Kitlesellik bakımından ileri kapitalist ülkelerin gerisinden gelse de Türkiye LGBT Hareketi kendi kendini var etmiş bir toplumsal hareket. Ortaya çıkışı neoliberal dönüşümün ilk yıllarına denk düşüyor gibi görünse de aslında 12 Eylül sonrası ilk kitlesel işçi-madenci eylemlerinin hemen ertesinde gerçekleşiyor. 1990’lı yıllardan 2000’lere kadar süren kendini var etme çabası, 2000’li yıllarda artık kendini hatırı sayılır bir görünürlüğe bırakıyor: Homofobi/transfobi karşıtı buluşma ve çalışmaları süreli yayınlar destekliyor, besliyor; yerel ağlar, çevreler, platformlar bir bir dernekleşerek LGBT sivil toplumunu oluştururken üniversite toplulukları kendilerini ilan ediyor ve akademide hatırı sayılır bir meşruiyetin oluşmasını sağlıyor. Şüphesiz bütün bu kazanımlarda LGBT öz örgütlerinin yadsınamayacak bir rolü var. Buna karşın, heteroseksizm karşıtı düşüncenin belli çevreleri aşarak hızla toplumsallaştığı iddiasında bulunmak gerçekçi olmaz. Türkiye’de kapitalizmin tüm kurum ve pratikleriyle derinleştiği yıllarda kendini var eden LGBT öz-örgütlerinin devrimci sosyalist gelenekten beslendiği söylenemeyeceği gibi, devrimci sosyalistlerin de ne heteroseksizm karşıtı düşüncenin içselleştirilmesi ve toplumsallaştırılması konusunda, ne de LGBT’lerin kurtuluşu konusunda, hareketin artık kendini var ettiği yıllara dek, elle tutulur bir çaba gösterdiği söylenemez.

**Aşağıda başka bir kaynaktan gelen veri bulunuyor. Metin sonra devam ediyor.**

theorem witness_AnalyzeDependsOnlyOnWindowAndTable :
    (ready tiny []).cfg = (constant .wf 1000).cfg ∧ (ready tiny []).initDone = true ∧ (constant .wf 1000).initDone = true ∧
      ∀ i, i < tiny.N.toNat → (ready tiny []).mem.read .aw i = (constant .wf 1000).mem.read .aw i ∧
        (ready tiny []).mem.read .wt i = (constant .wf 1000).mem.read .wt i :=
  ⟨rfl, rfl, rfl, fun _ _ => ⟨rfl, rfl⟩⟩

theorem witness_MapIndexRoundsHalfUp :
    1 ≤ tiny.SMAX ∧ tiny.SMAX ≤ 32767 ∧ 1 ≤ ({ tiny with SMAX := 1 } : Config).SMAX ∧
      ({ tiny with SMAX := 32767 } : Config).SMAX ≤ 32767 := by decide +kernel

theorem witness_MapIndexIsMonotonicAndSaturates :
    1 ≤ tiny.SMAX ∧ tiny.SMAX ≤ 32767 ∧ (99 : Int) ≤ 100 ∧ tiny.SMAX ≤ 100 ∧ (0 : Int) ≤ 0 ∧
      510 * 3 < ({ tiny with SMAX := 2000 } : Config).SMAX := by decide +kernel

theorem witness_MapWritesIndexAndColour :
    (ready tiny []).initDone = true ∧ 1 ≤ tiny.SMAX ∧ tiny.SMAX ≤ 32767 ∧ (-32768 : Int) ≤ -32768 ∧ (-32768 : Int) ≤ 32767 ∧
      (32767 : Int) ≤ 32767 := by decide +kernel

theorem witness_ComposeWritesEachBinTwice :
    (ready tiny []).initDone = true ∧ 2 ≤ tiny.W ∧ tiny.W % 2 = 0 ∧ 0 ≤ tiny.SKIP ∧ 3 < tiny.W.toNat / 2 := by decide +kernel

/-- `MS` all 9 outside the kept bins 1 to 4. -/
def otherBins : State := { ready tiny [] with mem := { initialMemory tiny with MS := samples ([9, 0, 0, 0, 0] ++ List.replicate 11 9) } }

theorem witness_ComposeReadsOnlyTheKeptBins :
    (ready tiny []).cfg = otherBins.cfg ∧ (ready tiny []).initDone = true ∧ otherBins.initDone = true ∧ 2 ≤ tiny.W ∧ tiny.W % 2 = 0 ∧
      (∀ k, k < tiny.SKIP.toNat + tiny.W.toNat / 2 → tiny.SKIP.toNat ≤ k →
        (ready tiny []).mem.read .ms k = otherBins.mem.read .ms k) ∧
      (nextOf (exec .compose (ready tiny []))).isSome = true ∧ (nextOf (exec .compose otherBins)).isSome = true := by decide +kernel

theorem witness_AdvanceWritesTheRowAtTheCursor :
    (ready tiny []).initDone = true ∧ 1 ≤ tiny.H ∧ tiny.H ≤ 1024 ∧ 7 < tiny.W.toNat := by decide +kernel

theorem witness_AdvancesVisitTheRowsInTurn :
    (ready tiny []).initDone = true ∧ 1 ≤ tiny.H ∧ tiny.H ≤ 1024 ∧
      (({ ready tiny [] with cursor := 3 } : State).cursor.toNat : Int) < tiny.H := by decide +kernel

/-- The sink after INIT for `TINY` and three rows, in front of row 3. -/
def sinkBeforeRowThree : Sink := { width := 8, height := 4, fb := List.replicate 4 (List.replicate 8 none), vs := 2, col := 0, row := 2 }

theorem witness_NewestRowShowsOnScreenLineZero :
    (ready tiny []).initDone = true ∧ 0 ≤ tiny.W ∧ 1 ≤ tiny.H ∧ tiny.H ≤ 1024 ∧
      (({ ready tiny [] with cursor := 3 } : State).cursor.toNat : Int) < tiny.H ∧ (sinkBeforeRowThree.width : Int) = tiny.W ∧
      (sinkBeforeRowThree.height : Int) = tiny.H ∧ sinkBeforeRowThree.fb.length = sinkBeforeRowThree.height ∧
      (sinkBeforeRowThree.vs + 1) % sinkBeforeRowThree.height = ({ ready tiny [] with cursor := 3 } : State).cursor.toNat := by
  decide +kernel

Güncel haliyle farklı siyasi tercihleri, farklı siyasi yapıları ve türlü türlü militanıyla LGBT hareketi küresel kapitalizme, neoliberal muhafazakârlaşmaya ve otoriterleşmeye karşı yürütülecek birleşik mücadelenin zengin ve kalabalık bileşenlerinden biri olsa da hareketin radikalleşmesinin önündeki engellerin aşılması gerektiği kadar devrimci sosyalistlerin de kapitalizmin heteroseksist yönüne hiç olmadığı kadar gür bir sesle karşı koymaları; insanlığın muhtemel kurtuluşuna tüm cinsel yönelimleri ve cinsel azınlıkları dâhil etmeleri gerekiyor.

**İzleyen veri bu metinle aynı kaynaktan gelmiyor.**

/-- A granule of a transfer in flight. `stage`: 0 performing, 1 ready to deliver. -/
structure XGr where
  i : Nat
  stage : Nat := 0
  status : Nat := 0
  data : Gran := 0#512
  deriving DecidableEq, Repr

/-- A transfer of a master: `n` pieces, piece i at `base + (i / rowG) * stride + (i mod rowG) * 64`; the first `limit`
of them passed the window check (03 R89); `next` is the next to be performed. `loc`: the local granule, register or
byte of piece 0. `mask`: the bytes of one piece that the access touches. -/
structure Xfer where
  id : Nat
  mid : Nat
  kind : XKind
  base : Nat
  n : Nat
  rowG : Nat := 1
  stride : Int := 64
  limit : Nat
  next : Nat := 0
  done : Nat := 0
  size : Nat := 64
  loc : Nat := 0
  mask : BitVec 64 := BitVec.allOnes 64
  /-- Data captured at issue, by piece. -/
  data : SMap Gran := []
  masks : SMap (BitVec 64) := []
  pois : List Nat := []
  lu : Bool := false
  aop : Nat := 0
  afmt : Nat := 0
  flag : Option Nat := none
  ip : Nat := 0
  order : Nat := 0
  remote : Option Nat := none
  wset : Nat := 0
  unit : Nat := 0
  worst : Nat := 0
  gr : List XGr := []
  /-- Addresses lo to hi - 1 are redirected to start at the third (07 R237). -/
  redir : Option (Nat × Nat × Nat) := none
  /-- Pieces whose link request is out, by RSN on the egress port (11 R377). -/
  sent : List (Nat × Nat) := []
  held : Bool := false
  /-- A stash access (07 R235). -/
  sth : Bool := false
  /-- Host-interleaved addresses, under this SWIZZLE (10 R336). -/
  host : Option Bool := none
  /-- Pages of a port's read whose seal bit was clear at a line (10 R341). -/
  clear : List Nat := []
  /-- The line whose ghost entry a read of this transfer found (09 R301). -/
  deadLine : Option Nat := none
  deriving DecidableEq, Repr

/-- A work unit of a taken plan (02 R52-R72). `phase`: 0 not started, 1 running, 2 stopping, 3 ended. `gems`: gemmas of
the unit and what became of each. `stops`: the endings that arose (02 R70 cause, AUX). -/
structure WUnit where
  key : Nat
  seq : Nat
  index : Nat
  uid : Nat
  kind : Nat
  batch : Bool
  cont : Bool
  budget : Nat
  target : Nat
  gemMask : BitVec 8 := 0#8
  wset : Nat
  regions : List (Nat × Nat) := []
  dep0 : Nat := 0xFFFF
  dep1 : Nat := 0xFFFF
  stash : Nat := 0
  lender : Nat := 0
  addrA : Nat := 0
  addrB : Nat := 0
  length : Nat := 0
  pattern : Word := 0#32
  origin : Nat := 0
  start : Option Nat := none
  ended : Nat := 0
  carried : Nat := 0
  lastCommit : Nat := 0xFFFF
  /-- Regions written since the last commit point, and outside any region. -/
  touched : BitVec 8 := 0#8
  touchedOther : Bool := false
  poisoned : BitVec 8 := 0#8
  poisonOther : Bool := false
  deadref : Bool := false
  unstable : Bool := false
  errSeq : Nat := 0
  aux : Word := 0#32
  phase : Nat := 0
  state : Nat := 0
  cause : Nat := 0
  stops : List (Nat × Nat) := []
  /-- Issue number of the instruction whose exception is reported (05 R169). -/
  excAt : Nat := 0
  gems : List (Nat × Nat) := []
  uncertain : BitVec 8 := 0#8
  uncertainOther : Bool := false
  /-- AUX of a stash switch or stop (07 R240); none yet. -/
  stashAux : Option Word := none
  stashSpilled : Bool := false
  /-- The moment of the tick that took its plan. -/
  originT : Nat := 0
  deriving DecidableEq, Repr

/-! ### Fronds (01, 04, 05) -/

/-- One array's accumulators (04 R98, R108, R115): cell (i, j) at key 64 * i + j, unlisted cells at `fill`; the poisoned
cells; the class; the rounding generators of its columns that have drawn since their load. -/
structure Arr where
  fill : Word := 0#32
  cells : SMap Word := []
  pois : SMap Unit := []
  int : Bool := false
  gen : SMap Word := []
  deriving DecidableEq, Repr

/-- A level of the loop stack (05 R147). -/
structure LoopLv where
  start : Nat
  last : Nat
  left : Nat
  deriving DecidableEq, Repr

/-- A compute-queue instruction issued and not ended (05 R136): its issue number, index, bits, and the register values
and configuration it took at issue. -/
structure CQ where
  n : Nat
  ip : Nat
  bits : BitVec 128
  idx : DWord := 0#64
  started : Bool := false
  deriving DecidableEq, Repr

/-- A top-k list set in side memory (05 R158): slot, k, largest first, integer; entries filled by row. -/
structure ListSet where
  slot : Nat
  k : Nat
  large : Bool
  int : Bool
  filled : SMap Nat := []
  deriving DecidableEq, Repr

/-- The attention sequencer (06). `desc`, `arena`: the words ATT SUB 0 read; `rdesc`: the running run's. The item in
progress is (slot, layer, KV head, tile). `srec`: the sequence record; `code`: its status so far; `keys`: keys its last
row attended. -/
structure AttRun where
  desc : List Word := []
  arena : List Word := []
  fresh : Bool := false
  running : Bool := false
  rdesc : List Word := []
  flag : Option Nat := none
  ip : Nat := 0
  order : Nat := 0
  slot : Nat := 0
  layer : Nat := 0
  kv : Nat := 0
  tile : Nat := 0
  srec : List Word := []
  code : Nat := 0
  keys : Nat := 0
  /-- A page write of the sequence did not land (06 R201). -/
  lost : Bool := false
  /-- Reference counts of pages, read when the item started (06 R192). -/
  early : SMap Nat := []
  /-- An access of the item must wait: 1, or 2 + h for half-layer h, which is being switched on (05 R152, 13 R441). -/
  held : Nat := 0
  deriving DecidableEq, Repr

/-- A frond. -/
structure Frond where
  up : Bool := false
  retired : Bool := false
  pendRetire : Bool := false
  fenced : Bool := false
  phys : Option Nat := none
  fmax : Nat := 0
  derate : Nat := 0
  pendDerate : Option Nat := none
  store : SMap (BitVec 128) := []
  storeP : SMap Unit := []
  len : Nat := 0
  sreg : SMap DWord := []
  sP : SMap Unit := []
  flags : SMap Nat := []
  loops : List LoopLv := []
  mrow : Nat := 63
  eps : Word := 0#32
  sticky : BitVec 3 := 0#3
  pc : Nat := 0
  ip : Nat := 0
  waiting : Bool := false
  lastCommit : Nat := 0xFFFF
  os : SMap Gran := []
  osP : SMap Unit := []
  side : SMap Gran := []
  sideP : SMap Unit := []
  osValid : Bool := false
  arrs : SMap Arr := []
  seed : Word := 0#32
  lists : List ListSet := []
  cq : List CQ := []
  order : Nat := 0
  unit : Nat := 0
  /-- Status of a write that did not land since the last commit point (05 R154); 0 none. -/
  wrFail : Nat := 0
  /-- Exceptions found at completion: (issue number, code, instruction index, status). -/
  late : List (Nat × Nat × Nat × Nat) := []
  att : AttRun := {}
  /-- Evidence ring: HEAD, ACK, next number (06 R217, R220). -/
  evHead : Nat := 0
  evAck : Nat := 0
  evNext : Nat := 0
  /-- STH_STATUS STATE, HIGH, SWITCH (07 R247). -/
  sthState : Nat := 0
  sthHigh : Nat := 0
  sthSwitch : Nat := 0
  resetting : Bool := false
  /-- ARR_SR_SEED was written since the last boundary (04 R115). -/
  seedPend : Bool := false
  deriving DecidableEq, Repr

/-- A seal-table entry of a page (10 R338): bit, state 1 SEALED, 2 BROKEN_DEVICE, 3 BROKEN_PORT, breaking port. -/
structure Seal where
  bit : Bool
  state : Nat
  crc : Word
  breaker : Nat := 0
  deriving DecidableEq, Repr

/-- A RESEAL or VERIFY in progress (10 R343): the port, the page, which of the two, the page's entry before it,
whether the seal bit was set when the read began, and whether its bank instruction has started and claims its subarray. -/
structure SealRun where
  port : Nat
  page : Nat
  reseal : Bool
  saved : Option Seal
  bit : Bool
  claim : Bool := false
  deriving DecidableEq, Repr

/-- A vector register (10 R313): 128 elements (unlisted: +0), its class and its poison bit. -/
structure VReg where
  els : List Word := []
  int : Bool := false
  pois : Bool := false
  deriving DecidableEq, Repr

/-- A gemma (10). `infl`: declared regions (base, bytes); `claims`: claimed (bank, subarray); `sram` by 64-B granule, with
its marks; `valid`: a3 at the next launch; `csr`: the CSRs 0x800-0x808 by number. -/
structure Gemma where
  up : Bool := false
  retired : Bool := false
  pendRetire : Bool := false
  fenced : Bool := false
  infl : SMap (Nat × Nat) := []
  claims : List (Nat × Nat) := []
  sram : SMap Gran := []
  sramP : SMap Unit := []
  valid : Bool := false
  len : Nat := 0
  x : SMap Word := []
  xP : SMap Unit := []
  f : SMap Word := []
  fP : SMap Unit := []
  v : SMap VReg := []
  csr : SMap Word := []
  fcsr : Nat := 0
  sticky : BitVec 3 := 0#3
  commitId : Nat := 0xFFFF
  instret : DWord := 0#64
  pc : Nat := 0
  ip : Nat := 0
  /-- A program is loaded and has not executed GB.FEND; GB.FEND executed; a wait holds issue; the ID it brings to the
  barrier; suspended by RESEAL or VERIFY (R343). -/
  running : Bool := false
  fend : Bool := false
  waiting : Bool := false
  barrier : Option Nat := none
  suspended : Bool := false
  order : Nat := 0
  wrFail : Nat := 0
  deriving DecidableEq, Repr

/-! ### Frames and plans (02) -/

/-- A plan as stipe 0 copied it (02 R48, R51). -/
structure Plan where
  seq : Nat
  role : Nat
  phase : Nat
  ack : Nat
  poolBase : Nat
  poolCount : Nat
  units : List WUnit
  deriving DecidableEq, Repr

/-- A plan slot: 0 not committed, 1 its check runs, 2 held for the tick at which it fell due, 3 its check has passed
(02 R48). -/
structure PlanSlot where
  st : Nat := 0
  plan : Option Plan := none
  /-- A sample already raised FRM_SLOT_POISON in this frame (02 R49). -/
  reported : Bool := false
  deriving DecidableEq, Repr

/-- Ticks, plans and the journal (02). `opened`: a first tick has come; `taken`: SEQ taken at the tick that opened the
frame; `reject`: the last rejection of the frame; `records`: journal records written; `ackAt`: number of the first one
not acknowledged. -/
structure FrameS where
  opened : Bool := false
  entry7 : Nat := 0
  standIn : Bool := false
  lastEdge : Option Nat := none
  restore : Bool := false
  slots : SMap PlanSlot := []
  role : Nat := 0
  phase : Nat := 0
  taken : Option Nat := none
  reject : Option Nat := none
  overwrote : Bool := false
  records : Nat := 0
  ackAt : Nat := 0
  deriving DecidableEq, Repr

/-! ### Link ports (11) -/

/-- A DATA flit in the replay buffer (11 R362): FSEQ, virtual channel, FIRST and payload. -/
structure TxFlit where
  seq : Nat
  cpl : Bool
  first : Nat
  payload : List Byte
  deriving DecidableEq, Repr

/-- A block that a port has sent (11 R355, R356): width code and group; of a data block its index and its five flits. -/
inductive WireBlock where
  | align (width group : Nat)
  | data (width group index : Nat) (flits : List (List Byte))
  deriving DecidableEq, Repr

/-- A packet received whole, and the FSEQs of the flits that brought it, whose buffers it keeps (11 R361, R365). -/
structure RxPkt where
  bytes : List Byte
  flits : List Nat := []
  deriving DecidableEq, Repr

/-- An outstanding request of an egress port (11 R377, R378, R382, R385): pieces `pcs` of transfer x, whose bytes lie at
addr; or, with `ing`, a forwarded request: its ingress port, RSN and TAG. `queued`: ACTIVE time of the port when it was
queued; `limit`: its timeout in ns. -/
structure OutReq where
  rsn : Nat
  pkt : Nat
  x : Nat := 0
  pcs : List Nat := []
  addr : Nat := 0
  len : Nat := 0
  ing : Option (Nat × Nat × Word) := none
  queued : Nat
  limit : Nat
  deriving DecidableEq, Repr

/-- An entry of an ingress port's window (11 R379, R380): the request without its data, whether it has completed, and the
completion; of a forwarded READ also its data and PMASK. -/
structure WinE where
  rsn : Nat
  hdr : ReqHdr
  done : Bool := false
  status : Nat := 0
  sealRes : Nat := 0
  result : Nat := 0
  fwd : Bool := false
  data : List Byte := []
  pmask : BitVec 64 := 0#64
  deriving DecidableEq, Repr

/-- A link port. `st` by R366; `ready`: QUALIFY has passed before stage 7; `entering`: the port would be ACTIVE and exchanges
HELLO first (R371); `laneOk`: lanes that passed their last check, `laneBad`: lanes out of use until DOWN;
`actAcc`, `actAt`: time spent ACTIVE, and since when; transmit and receive sides of the flit layer (`reqQ`, `cplQ`: bytes
of packets not yet in a flit, `midReq`, `midCpl`: the first is the rest of one; `blk`: index of the next block, `wire`: the
blocks sent since the port began to enter ACTIVE, but for those with NULL flits only; `flits`: flits of decoded blocks;
`partReq`, `partCpl`: bytes of a packet not yet whole, and its flits; `packets`: packets received whole; `bufReq`, `bufCpl`:
FSEQs in the receive buffers); `held`: requests to forward that wait for room, and their flits; `expired`: requests that
expired in this frame, with the first one's frame and ns; `cmdErr`: a command was rejected in this frame. -/
structure PortS where
  st : Nat := 0
  stAt : Nat := 0
  ready : Bool := false
  entering : Bool := false
  width : Nat := 3
  group : Nat := 0
  laneOk : BitVec 8 := 0#8
  laneBad : BitVec 8 := 0#8
  retrains : Nat := 0
  retrainAt : List Nat := []
  fast : Bool := false
  eqNew : Bool := false
  helloSeen : Bool := false
  peer : Word := 0#32
  psess : Option Word := none
  actAcc : Nat := 0
  actAt : Nat := 0
  txSeq : Nat := 0
  txBuf : List TxFlit := []
  reqQ : List (List Byte) := []
  cplQ : List (List Byte) := []
  midReq : Bool := false
  midCpl : Bool := false
  sentReq : Nat := 0
  sentCpl : Nat := 0
  credReq : Nat := 0
  credCpl : Nat := 0
  attempts : Nat := 0
  replayFirst : Option Nat := none
  advAt : Nat := 0
  rxExp : Nat := 0
  rxAny : Bool := false
  rxDrop : Bool := false
  rxNak : Bool := false
  nakAt : Option Nat := none
  partReq : List Byte := []
  partCpl : List Byte := []
  freedReq : Nat := 0
  freedCpl : Nat := 0
  blk : Nat := 0
  wire : List WireBlock := []
  flits : List (List Byte) := []
  partReqF : List Nat := []
  partCplF : List Nat := []
  bufReq : List Nat := []
  bufCpl : List Nat := []
  packets : List RxPkt := []
  laneErr : List Nat := []
  laneBits : Nat := 0
  nextRsn : Nat := 0
  outs : List OutReq := []
  high : Option Nat := none
  win : List WinE := []
  held : List (ReqHdr × List Nat) := []
  expired : Option (Nat × Nat × Nat) := none
  cmdErr : Bool := false
  deriving DecidableEq, Repr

Aslına bakılırsa LGBT’ler için kapitalizm altında özgürlüğün muhtemel bile olmadığı çok açık; bir LGBT birey için, cinsel normların ve cinselliğin örgütlenişinin egemen ideolojilerden olan heteroseksizm tarafından belirlendiği kapitalist düzende “heteroseksüel” ve “heteroseksüel olmayan” ikiliği içine hapsolarak toplumsal hayatta ‘yabancı’ olarak yer almaktan ve toplumsal/sınıfsal güç ilişkilerinde, piyasanın en pembesinde dahi, sermayedarsan aşağıda, ücretliysen en aşağıda yer almaktan başka bir seçenek yok.

Oysa LGBT kurtuluşu, insanlığın ortak kurtuluşunun hayati bir parçası. Öyle ki LGBT’ler ve diğer tüm cinsel azınlıkların gerçek anlamıyla özgür olmadığı bir düzende özgürlükten bahsedemeyiz, buna komünizm de dâhil. Cinselliğin ve cinsel normların yeniden, heteroseksizm karşıtı bir örgütlenişi ancak toplumsal ve sınıfsal bir alt üst oluşla, mümkün olacaktır. Bunun için kapitalizm karşıtı devrimci mücadelenin mutlaka heteroseksizm karşıtı da olması gerekmektedir. Üretim, tüketim ve dağıtımdaki merkezi konumuyla ikili cinsiyet düzenini ve heteroseksizmi kendine düşman edinmeyen her türden mücadele biçimi er ya da geç karşı devrimcileşmeye mahkûmdur. Bununla birlikte reformist eğilimlere düşmeksizin gündelik hayatta LGBT’lerin ve diğer tüm cinsel azınlıkların en az heteroseksüeller kadar toplumsal, ekonomik, kültürel ve siyasal haklara sahip olmaları için mücadele etmek devrimci militanlar arasında şaşılacak bir şey olmaktan çıkmalıdır. Ayrıca mevcut şartlarda bir yandan LGBT’lerin ve diğer tüm cinsel azınlıkların gerek antikapitalist devrimci örgütlerde, gerekse geniş kitle örgütlenmeleri ya da sendikalar içerisinde sürdürdükleri kendi kurtuluş mücadelesinin; diğer yandan LGBT’lerin bizzat kurucusu ve yürütücüsü oldukları öz örgütlenmelerde sürdürdükleri haklar mücadelesinin öneminin yadsınamaz olduğunu vurgulayalım.

Son olarak, küresel kapitalizme, neoliberal muhafazakârlaşmaya ve otoriterleşmeye karşı yürütülen birleşik mücadelenin başarıya ulaşması ve toplumsal hayatın her alanında yok sayılma ve yok edilme kıskacında kalan LGBT’lerin ve diğer tüm cinsel azınlıkların toplumsal kurtuluşu ancak heteroseksist kapitalizmden kopuşla mümkün olacaktır. Homofobiye, transfobiye ve bifobiye karşı; gettolaşma ve asimilasyon karşıtı; eşitlikçi, özgürlükçü, çoğulcu ve kapsayıcı ‘queer’ sosyalizmi toplumsallaştırarak “artık özgür olmak istememe utancından” kurtulabiliriz.